Mammut-Aufgabe – Schwere Auslosung für Jürgen Melzer

Österreichs lange Jahre bester Spieler trifft in Belgien sogleich auf die Nummer zwei des Turniers.

von Manuel Wachta
zuletzt bearbeitet: 01.10.2016, 00:00 Uhr

KITZBUEHEL,AUSTRIA,21.JUL.16 - TENNIS - ATP World Tour, Generali Open. Image shows Juergen Melzer (AUT). Photo: GEPA pictures/ Andreas Pranter

Mit der 1:6,-1:6-Pleite gegen den Deutschen Tobias Kamke(ATP 135) beim ATP-Challenger in Orléans war der letzte Einzelauftritt von Jürgen Melzer äußerst enttäuschend verlaufen. Die Chance zur Rehabilitation gibt es schon in der kommenden Woche. Sie hätte allerdings größer ausfallen dürfen, denn der 35-Jährige hat beim ATP-Challenger in Mons eine echte Mammut-Aufgabe zugelost bekommen. Der Deutsch-Wagramer (ATP 541), der neuerlich das Protected Ranking in Anspruch nimmt, trifft in Runde eins des 106.500-Euro+H-Hartplatz-Hallenevents im Südwesten Belgiens sogleich auf die Nummer zwei, Dustin Brown (ATP 67). Die deutsch-jamaikanische Trickshot-Maschine befindet sich in toller Form und erreichte mit einem Finale beim ATP-Challenger in Stettin, einem Achtelfinale in Metz (ATP World Tour 250) ein neues Career High, aktuell Platz 67. In Orléans schaffte es der 31-Jährige, der sich bei Hallenevents üblicherweise sehr wohl fühlt, zudem ins Viertelfinale.

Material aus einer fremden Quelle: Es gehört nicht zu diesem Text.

-- ==== Sys2Proof/Tests/Slice0.lean ====
section
/-! SUPPORT. Tests: ill-formed commands are refused by the check, words written out from the manual's encodings decode to their
instructions, and for each statement concrete states and operands that meet its hypotheses, with the effect on them where it is
quick to compute. Expected values are worked out by hand from the rules named. -/

set_option Elab.async false

namespace Sys2Proof.Tests

open Sys2Proof Sys2Proof.Machine

/-! ## Small states -/

/-- The state that a command answers; the state itself where it answers none. -/
def after (i : Instr) (s : State) : State := s.after (exec i s)

/-- Whether a command answers a state. -/
def gives (i : Instr) (s t : State) : Bool := match exec i s with | .next u => decide (u = t) | _ => false
/-- Whether a step answers a state. -/
def steps (s t : State) : Bool := match step s with | .next u => decide (u = t) | _ => false

/-- Context 0 of logical core 0. -/
abbrev c0 : Cx := ⟨0, 0⟩
/-- The stream that runs in it. -/
def st0 : Stream := { id := 7, st := .running, descAddr := 0, root := 0, saveBase := 0, ringBase := 0, ringLog2 := 0, countAddr := 0,
                      msiAddr := 0, msiData := 0, tierStall := false, ending := false, level := 0 }
/-- A context that issues instructions of that stream. -/
def k0 : Context := { stream := some 7, st := .issuing, pc := 0x100, s := [(1, 5), (2, 9)], a := [(1, 0x80000001000)] }
/-- A cached translation of every address to itself. -/
def tr0 : Trans := { va := 0, size := 2 ^ 57, pa := 0, asid := 0, mode := 0, global := true, perms := 0xFF, pbmt := 0 }
/-- The part with that context running and a context changed further. -/
def on (g : Context → Context) : State :=
  { ctxs := [(c0, g k0)], cores := [(0, { streams := [st0], tlb := [tr0] })] }
/-- The part with that context running. -/
def s0 : State := on id
/-- Fields of scalar instructions: s3 from s1 and s2. -/
def f0 : SForm := { d := 3, x := 1, y := 2 }

/-- A state with a field of a register set. -/
def fld (s : State) (k : RegKind) (hi lo v : Nat) (i : Nat := 0) (j : Nat := 0) : State := s.fset (rg k i j) hi lo v

theorem test_offered : s0.canIssue c0 = true ∧ s0.gate c0 = none ∧ (s0.ctx c0).pred false 0 0 = true := by decide +kernel

/-! ## Ill-formed commands (R188, R360) -/

theorem test_wf_unused_field : (Instr.add c0 { f0 with z := 1 }).wf = false ∧ (Instr.add c0 f0).wf = true := by decide +kernel
theorem test_wf_predicate : (Instr.add c0 { f0 with pn := true, pg := 0 }).wf = false := by decide +kernel
theorem test_wf_shift : (Instr.slli c0 { d := 1, x := 2, imm34 := 64 }).wf = false ∧
    (Instr.slli c0 { d := 1, x := 2, imm34 := 63 }).wf = true := by decide +kernel
theorem test_wf_line : (Instr.rdShared (.ctx c0) 0x40 .normal).wf = false ∧ (Instr.rdShared (.ctx c0) 0x80 .normal).wf = true := by
  decide +kernel
theorem test_wf_line_bytes : (Instr.wrLine (.ctx c0) 0 0 .normal []).wf = false ∧
    (Instr.wrLine (.ctx c0) 0 0 .normal (List.replicate 128 0)).wf = true := by decide +kernel
theorem test_wf_atomic : (Instr.atomic (.ctx c0) 0 4 .add true 0).wf = false ∧ (Instr.atomic (.ctx c0) 0 4 .add false 0).wf = true := by
  decide +kernel
theorem test_wf_evict : (Instr.evict (.ctx c0) 0 (some [])).wf = false ∧ (Instr.evict (.ctx c0) 0 none).wf = true := by
  decide +kernel
theorem test_wf_recall : (Instr.recallResponse 0 (.ctx c0) (some [1])).wf = false := by decide +kernel
theorem test_wf_launch : (Instr.launch 0 0x20).wf = false ∧ (Instr.launch 0 0x40).wf = true := by decide +kernel
theorem test_wf_chord : (Instr.chordRemapComplete 0 1).wf = false ∧ (Instr.chordRemapComplete 0 0).wf = true ∧
    (Instr.chordRemapComplete 16 4).wf = false := by decide +kernel
theorem test_wf_mform : (Instr.st c0 { d := 1, a := 1, size := 0xF }).wf = false := by decide +kernel
theorem test_wf_tform : (Instr.fctRecv c0 { pn := true }).wf = false := by decide +kernel
theorem test_wf_bform : (Instr.beq c0 { pn := true }).wf = false := by decide +kernel

/-! ## Words written out from the encodings of R186 and the opcode tables -/

/-- commit: major 0x48, mask in [31:0] (R263). -/
theorem test_decode_commit : (decodeDti c0 0x48000000000000FF).bind dtiWord = some 0x48000000000000FF ∧
    decodeDti c0 0x48000000000000FF = some (.commit c0 { imm34 := 0xFF }) := by decide +kernel
/-- add: s3 := s1 + s2, every lane true: major 0x01, minor 0x00, d = 3, x = 1, y = 2 (R228). -/
theorem test_decode_add : decodeDti c0 0x0100018440000000 = some (.add c0 f0) := by decide +kernel
/-- addi: s1 := s2 − 1 (R229): the immediate is 34 bits of ones. -/
theorem test_decode_addi : decodeDti c0 0x0200008BFFFFFFFF = some (.addi c0 { d := 1, x := 2, imm34 := 0x3FFFFFFFF }) := by
  decide +kernel
/-- beq: target offset 1 instruction (R261). -/
theorem test_decode_beq : decodeDti c0 0x4000088000000001 = some (.beq c0 { x := 1, y := 2, off38 := 1 }) := by
  decide +kernel
theorem test_decode_mm_pass : ((decodeDti c0 0x5100210100000800).map fun i => match i with | .mmPass _ _ => true | _ => false) = some true := by
  decide +kernel
theorem test_decode_chain_ld : ((decodeDti c0 0x4900000040000000).map fun i => match i with | .chainLd _ _ => true | _ => false) = some true := by
  decide +kernel
/-- Major 0xFF is no opcode. -/
theorem test_decode_refused : decodeDti c0 0xFF00000000000000 = none := by decide +kernel
/-- A field that add leaves unused is nonzero: the word is refused (R188). -/
theorem test_decode_unused : decodeDti c0 0x0100018441000000 = none := by decide +kernel
/-- No row of the opcode table gives bits. -/
theorem test_table_words : decodeTableWord 64 0x0100018440000000 = none ∧ (State.reset.withFetchWord 64 0).pending = [] := by
  decide +kernel

/-! ## Witnesses: the queue, memory, decoding, exceptions -/

theorem wit_step_front : steps { s0 with pending := [.tapBypass, .tapIdcode] } { s0 with pending := [.tapIdcode], tap := .bypass } = true ∧
    s0.pending = [] ∧ steps s0 s0 = true := by decide +kernel
theorem wit_memory_canonical : State.memOk { pending := [.tapBypass], mem := [(5, 1)] } ∧
    steps { pending := [.tapBypass], mem := [(5, 1)] } { mem := [(5, 1)], tap := .bypass } = true := by
  unfold State.memOk; decide +kernel
theorem wit_word_decodes : dtiWord (.add c0 f0) = some 0x0100018440000000 ∧ Instr.cx (.add c0 f0) = some c0 ∧
    (Instr.add c0 f0).legal = true := by decide +kernel
theorem wit_illegal : dtiWord (.add c0 { f0 with z := 1 }) = some 0x0100018441000000 ∧
    (Instr.add c0 { f0 with z := 1 }).legal = false ∧ decodeDti c0 0xFF00000000000000 = none ∧ s0.canIssue c0 = true ∧
    s0.gate c0 = none ∧ ((after (.illegalInstruction c0 0xFF00000000000000) s0).ctx c0).st = .stopped := by decide +kernel
/-- add under p1, which is false in lane 0. -/
theorem wit_false_predicate : (Instr.add c0 { f0 with pg := 1 }).legal = true ∧ Instr.laned (.add c0 { f0 with pg := 1 }) = false ∧
    (s0.ctx c0).pred false 1 0 = false ∧ (dtiWord (.add c0 { f0 with pg := 1 })).map wordPg = some 1 ∧
    gives (.add c0 { f0 with pg := 1 }) s0 (s0.finished c0) = true := by decide +kernel
/-- No stream at reset; an empty step of the pacer. -/
theorem wit_waits_its_turn : State.reset.canIssue c0 = false ∧
    (let s := s0.updCore 0 fun k => { k with empty := true }
     s.canIssue c0 = true ∧ s.gate c0 = some .pace ∧ gives (.add c0 f0) s (s.waits c0 .pace) = true) ∧
    (let s := s0.updCore 0 fun k => { k with slot := some 1 }
     s.gate c0 = some .issue ∧ (Instr.writes (.add c0 f0)).isSome ∧ gives (.add c0 f0) s (s.waits c0 .issue) = true) := by decide +kernel
theorem wit_exception : (s0.ctx c0).stream = some 7 ∧ (s0.core 0).stream 7 = some st0 ∧
    ((s0.raise c0 .brk 0x100 0 0).ctx c0).st = .stopped := by decide +kernel
theorem wit_register_frame : Instr.writes (.add c0 f0) = some ⟨c0, .s 3, false, false⟩ ∧
    gives (.add c0 f0) s0 (after (.add c0 f0) s0) = true := by decide +kernel

/-! ## Witnesses: scalar and vector instructions -/

/-- s3 after an instruction. -/
def res (i : Instr) : W64 := ((after i s0).ctx c0).sget 3
/-- The forms of every row of a major opcode are allowed with some fields. -/
theorem wit_scalar_legal : (∀ m ∈ List.range 17, f0.legal 0x01 m = true) ∧ ({ d := 3, x := 1 } : SForm).legal 0x01 0x20 = true ∧
    ({ d := 3, x := 1 } : SForm).legal 0x01 0x21 = true ∧ f0.legal 0x01 0x22 = true := by decide +kernel
theorem test_scalar_values : res (.add c0 f0) = 14 ∧ res (.sub c0 f0) = 0xFFFFFFFFFFFFFFFC ∧ res (.mul c0 f0) = 45 ∧
    res (.divu c0 f0) = 0 ∧ res (.remu c0 f0) = 5 ∧ res (.sll c0 f0) = 2560 ∧ res (.slt c0 f0) = 1 ∧ res (.min c0 f0) = 5 := by
  decide +kernel
theorem wit_immediate_legal : (∀ m ∈ [0, 1, 2, 3, 4, 5, 6], ({ d := 3, x := 1, imm34 := 63 } : IForm).legal 0x02 m = true) ∧
    (∀ m ∈ [7, 8], ({ d := 3, imm34 := 63 } : IForm).legal 0x02 m = true) ∧
    ({ d := 3, x := 1, imm34 := 1 } : IForm).legal 0x02 9 = true := by decide +kernel
theorem test_immediate_values : res (.addi c0 { d := 3, x := 1, imm34 := 0x3FFFFFFFF }) = 4 ∧
    res (.andi c0 { d := 3, x := 1, imm34 := 0x3FFFFFFFC }) = 4 ∧ res (.lui c0 { d := 3, imm34 := 1 }) = 0x40000000 ∧
    res (.slli c0 { d := 3, x := 1, imm34 := 63 }) = 0x8000000000000000 := by decide +kernel
theorem wit_fp32_legal : (∀ m ∈ [0, 1, 2, 4, 6, 7, 0xA, 0xB, 0xC], f0.legal 0x03 m = true) ∧ f0.legal 0x03 3 = true ∧
    ∀ m ∈ [5, 8, 9], ({ d := 3, x := 1 } : SForm).legal 0x03 m = true := by decide +kernel
/-- 1 + 2 = 3, 1 − 2 = −1, 1 / 2, the square root of 4; values written out as binary32. -/
theorem test_fp32_values : fAdd 0x3F800000 0x40000000 = (0x40400000, 0) ∧ fAdd 0x3F800000 0xC0000000 = (0xBF800000, 0) ∧
    fDiv 0x3F800000 0x40000000 = (0x3F000000, 0) ∧ fSqrt 0x40800000 = (0x40000000, 0) ∧ fMul 0x40400000 0x40000000 = (0x40C00000, 0) ∧
    (fFromInt 5).1 = 0x40A00000 ∧ (fToInt 0xC0A00000).1 = 0xFFFFFFFFFFFFFFFB := by decide +kernel
theorem wit_integer_sums : ((2 : Int) ^ 23).natAbs ≤ 2 ^ 23 ∧ ((2 : Int) ^ 11).natAbs ≤ 2 ^ 11 ∧ (2 : Int) ^ 11 ≠ 0 ∧
    fAdd (fFromInt (BitVec.ofInt 64 (2 ^ 23))).1 (fFromInt (BitVec.ofInt 64 (2 ^ 23))).1 = ((fFromInt (BitVec.ofInt 64 (2 ^ 24))).1, 0) ∧
    fMul (fFromInt (BitVec.ofInt 64 (2 ^ 11))).1 (fFromInt (BitVec.ofInt 64 (-2 ^ 11))).1 =
      ((fFromInt (BitVec.ofInt 64 (-2 ^ 22))).1, 0) := by decide +kernel
theorem wit_status_legal : ({ d := 3 } : IForm).legal 8 0 = true ∧ ({ imm34 := 0x7F } : IForm).legal 8 1 = true ∧
    ({ x := 1 } : IForm).legal 8 2 = true ∧ ({ d := 3 } : IForm).legal 8 3 = true ∧ ({ d := 3 } : IForm).legal 8 4 = true ∧
    (s0.ctx c0).replayNext = none ∧ (s0.jCounts c0).1 < 191 ∧ ((after (.srseed c0 { x := 5 }) s0).ctx c0).srstate = 1 := by
  decide +kernel
theorem wit_vector_legal : (∀ m ∈ [0, 1, 2, 5, 9, 0xA], f0.legal 0x10 m = true ∧ { f0 with mod := 0x10 }.legal 0x10 m = true) ∧
    (∀ m ∈ [3, 4, 0xF], f0.legal 0x10 m = true) ∧
    (∀ m ∈ [6, 7, 8, 0xB, 0xC, 0xD, 0xE], ({ d := 3, x := 1 } : SForm).legal 0x10 m = true) ∧
    (∀ m ∈ [0x10, 0x11], ({ d := 3, x := 1, imm16 := 511 } : SForm).legal 0x10 m = true) := by decide +kernel
/-- 1 + 2 in lane 511 of v3. -/
theorem test_vadd : ((after (.vadd c0 f0) (on fun k => { k with
    v := [(1, List.replicate 512 0x3F800000), (2, List.replicate 512 0x40000000)] })).ctx c0).vlane 3 511 = 0x40400000 := by
  decide +kernel
theorem wit_lane_predicates : k0.pred false 0 511 = true ∧ k0.pred true 0 511 = false ∧ (4 : BitVec 5) ≠ 3 ∧
    ∀ i < 512, ((0, 1) : W32 × W32).2 &&& ~~~(1 : W32) = 0 ∨ i = 0 := by decide +kernel
theorem wit_reduction_legal : (∀ m ∈ [0, 1, 2, 3], ∀ q ∈ [0, 0x10, 0x20], ({ d := 3, x := 1, mod := q } : SForm).legal 0x11 m = true) ∧
    ∀ m ∈ List.range 10, ({ d := 3, x := 1 } : SForm).legal 0x12 m = true := by decide +kernel
theorem wit_conversion_legal : ({ d := 3, x := 1, imm16 := 2 } : SForm).legal 0x13 0 = true ∧
    ({ d := 3, x := 1, y := 2, imm16 := 0x10, mod := 0xD } : SForm).legal 0x13 0 = true ∧
    ({ d := 3, x := 1, imm16 := 2 } : SForm).legal 0x13 1 = true ∧ (∀ m ∈ List.range 7, f0.legal 0x14 m = true) ∧
    ∀ m ∈ [7, 8], ({ d := 3, x := 1 } : SForm).legal 0x14 m = true := by decide +kernel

Melzer kommt aus Frankreich wenigstens mit einem Doppel-Halbfinale angereist, beim ersten gemeinsamen Antritt mit Julian Knowle seit Tokio im Jahre 2013 war, wie damals, im Kampf um das Endspiel Endstation. Nach zuvor zwei beeindruckenden Siegen scheiterten die beiden, die zusammen eine Wildcard von den Veranstaltern erhalten hatten, mit 4:6, 6:1, 6:10 an Ariel Behar (Uruguay) und Andrei Vasilevski (Weißrussland). Für den Niederösterreicher bzw. den Vorarlberger ging es nach einem souveränen zweiten Satz zwar noch ins Match Tiebreak, dort jedoch konnten ihre Gegner auf 100 Prozent erste Aufschläge im Feld (acht von acht) setzen - Knowle/Melzer glückte kein Minibreak, zwei verlorene Servicepunkte zum 4:6 und 6:9 waren deshalb spielentscheidend. Die beiden mussten sich hiermit pro Kopf mit 1150 Euro Preisgeld sowie 45 ATP-Doppelpunkten begnügen. Behar/Vasilevski hatten im Viertelfinale zuvor auch schon den Niederösterreicher Tristan-Samuel Weissborn und Aliaksandr Bury (Weißrussland) mit 6:2, 3:6, 10:5 eliminiert.